The Niagara Falls Flyers were two junior ice hockey franchises that played in the top tier in the Ontario Hockey Association. The first, a Junior "A" team existed from 1960 until 1972, and the second in Tier I Junior "A" from 1976 until 1982.

Both teams were owned by the Emms Family, and were relocated to Niagara Falls from another city. The Niagara Falls Memorial Arena was home ice to both teams.

History

The first Flyers team relocated to Niagara Falls from Barrie in 1960. The team was affiliated with the Boston Bruins of the NHL. The Flyers appeared in three Memorial Cups in the 1960s, winning in 1965 and 1968.

1963 Memorial Cup
Niagara Falls won the right to play for the Cup by defeating the Toronto Neil McNeil Maroons for the OHA championship, and the Espanola Eagles to win the George Richardson Memorial Trophy as eastern Canadian representatives.

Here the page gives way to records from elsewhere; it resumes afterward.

theorem stage2_of_line {up : Vector (BitVec 4) 6} (hl : s.dom.lineRst = false) :
    let t := s.linksTrained up
    let bit := fun (b : Bool) (n : Nat) => if b then n else 0
    let packed := (List.range 6).foldl (fun v i => v + t.modules i * 16 ^ i) 0
    let d := leBytes 3 packed ++ leBytes 1 (bit t.clock.present 1 + bit (t.laneState 0 == 4) 2 + bit (t.laneState 1 == 4) 4)
    let n := leBytes 4 ((((List.range 6).map t.modules).map popcount16).foldl (· + ·) 0)
    let cut := ∃ die, die < 4 ∧ ∀ i, i < 6 → (pairDies i).contains die = true → t.modules i = 0
    (t.clock.present = false → s.stage2 us up = t.stageStop 2 2 0x1004 us n d) ∧
    (t.clock.present = true → cut ∨ t.boot.fatal = 0x1005 → s.stage2 us up = t.stageStop 2 2 0x1005 us n d) ∧
    (t.clock.present = true → ¬ cut → t.boot.fatal ≠ 0x1005 → s.stage2 us up = t.stagePass 2 us n d 3) := by
  intro t bit packed d n cut
  have hcut : _ ↔ cut := dieCut_iff (s := t)
  have hs : s.stage2 us up = if (!t.clock.present) = true then t.stageStop 2 2 0x1004 us n d
      else if t.boot.fatal = 0x1005 ∨ (List.range 4).any (fun d =>
        ((List.range 6).filter fun i => (pairDies i).contains d).all fun i => t.modules i == 0) = true then
        t.stageStop 2 2 0x1005 us n d
      else t.stagePass 2 us n d 3 := by
    unfold State.stage2
    rw [if_neg (ne_true_of_eq_false hl)]
    rfl
  rw [hs]
  refine ⟨fun hp => if_pos (by rw [hp]; rfl), fun hp h => ?_, fun hp hc hf => ?_⟩
  · exact (if_neg (by rw [hp]; decide)).trans (if_pos (h.symm.imp_right hcut.mpr))
  · exact (if_neg (by rw [hp]; decide)).trans (if_neg (not_or.mpr ⟨hf, hc ∘ hcut.mp⟩))

/-- The memory as S3 leaves it: marks loaded, and in a full run the dies tested and units moved to spares (R461). -/
def State.memoryTested (s : State) (fail : Vector (BitVec 16) 8) : State :=
  let full := s.boot.kind == 0
  let fails := fun (n : Nat) => if full then (vget 0 fail n).toNat else 0
  let a := (List.range 8).foldl (fun u n => (((u.logRead n).mapRead n).loadMarks n full).dieTest n (fails n)) s
  let found := (List.range 8).any fun n => s.diesFound n (fails n) != 0
  let c := (List.range 8).foldl (fun u n => u.repairUnits n) a.testPattern
  if full then c.setFlag R.BOOT_STATUS_DRIFT (a.testPattern.flag R.BOOT_STATUS_DRIFT || found) else a

theorem stage3_of_works {ok : Bool} {fail : Vector (BitVec 16) 8} (hw : s.dom.worksRst = false) :
    let full := s.boot.kind == 0
    let fails := fun (n : Nat) => if full then (vget 0 fail n).toNat else 0
    let t := s.memoryTested fail
    let marks := (List.range 8).map fun n => t.fget (R.DIE_MARK_MARKED.at (mdOff n))
    let ups := (List.range 8).map fun n => t.fget (R.MD_STATUS_CH_UP.at (mdOff n))
    let d := marks.flatMap (leBytes 2) ++ ups.flatMap (leBytes 1)
    let n := leBytes 4 ((marks.map popcount16).foldl (· + ·) 0)
    s.stage3 us ok fail =
      if t.boot.fatal = 0x1006 ∨ ups.any (· == 0) = true ∨ (!ok) = true ∨ (!checkerVectorsOk) = true ∨
        (full && (List.range 8).any fun n => decide (3 ≤ s.marksCalled n (fails n))) = true then t.stageStop 3 2 0x1006 us n d
      else t.stagePass 3 us n d 4 := by
  intro full fails t marks ups d n
  unfold State.stage3
  rw [if_neg (ne_true_of_eq_false hw)]
  extract_lets over3 found a b c
  have hc : c = t := by
    have ht : t = if full = true then ((List.range 8).foldl (fun u n => u.repairUnits n) a.testPattern).setFlag R.BOOT_STATUS_DRIFT
        (a.testPattern.flag R.BOOT_STATUS_DRIFT || (List.range 8).any fun n => s.diesFound n (fails n) != 0) else a := rfl
    rw [ht]
    dsimp only [c, b, found]
    clear_value a fails full
    cases full with
    | true => simp only [↓reduceIte, Bool.true_and]
    | false => simp only [Bool.false_eq_true, ↓reduceIte]
  clear_value c
  subst hc
  rfl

The Flyers were runners up to the Memorial Cup in 1963 played at Edmonton's Arena Gardens. They lost in six games to the Edmonton Oil Kings in a best-of-seven series. Flyers players Dornhoefer and Harmer both suffered broken legs while on the ice.

1965 Memorial Cup
Niagara Falls won the right to play for the Cup by defeating the defending champions Toronto Marlboros for the OHA championship. The Memorial Cup in 1965 was again played at Edmonton's Arena Gardens. They defeated the Oil Kings 4 games to 1 in a best-of-seven rematch series from two years previous. The series was filled with brawls and suspensions, as well as a heavy police presence throughout.

1968 Memorial Cup
Niagara Falls won the right to play for the Cup by defeating the Kitchener Rangers for the OHA championship, and the Verdun Maple Leafs for the eastern championship.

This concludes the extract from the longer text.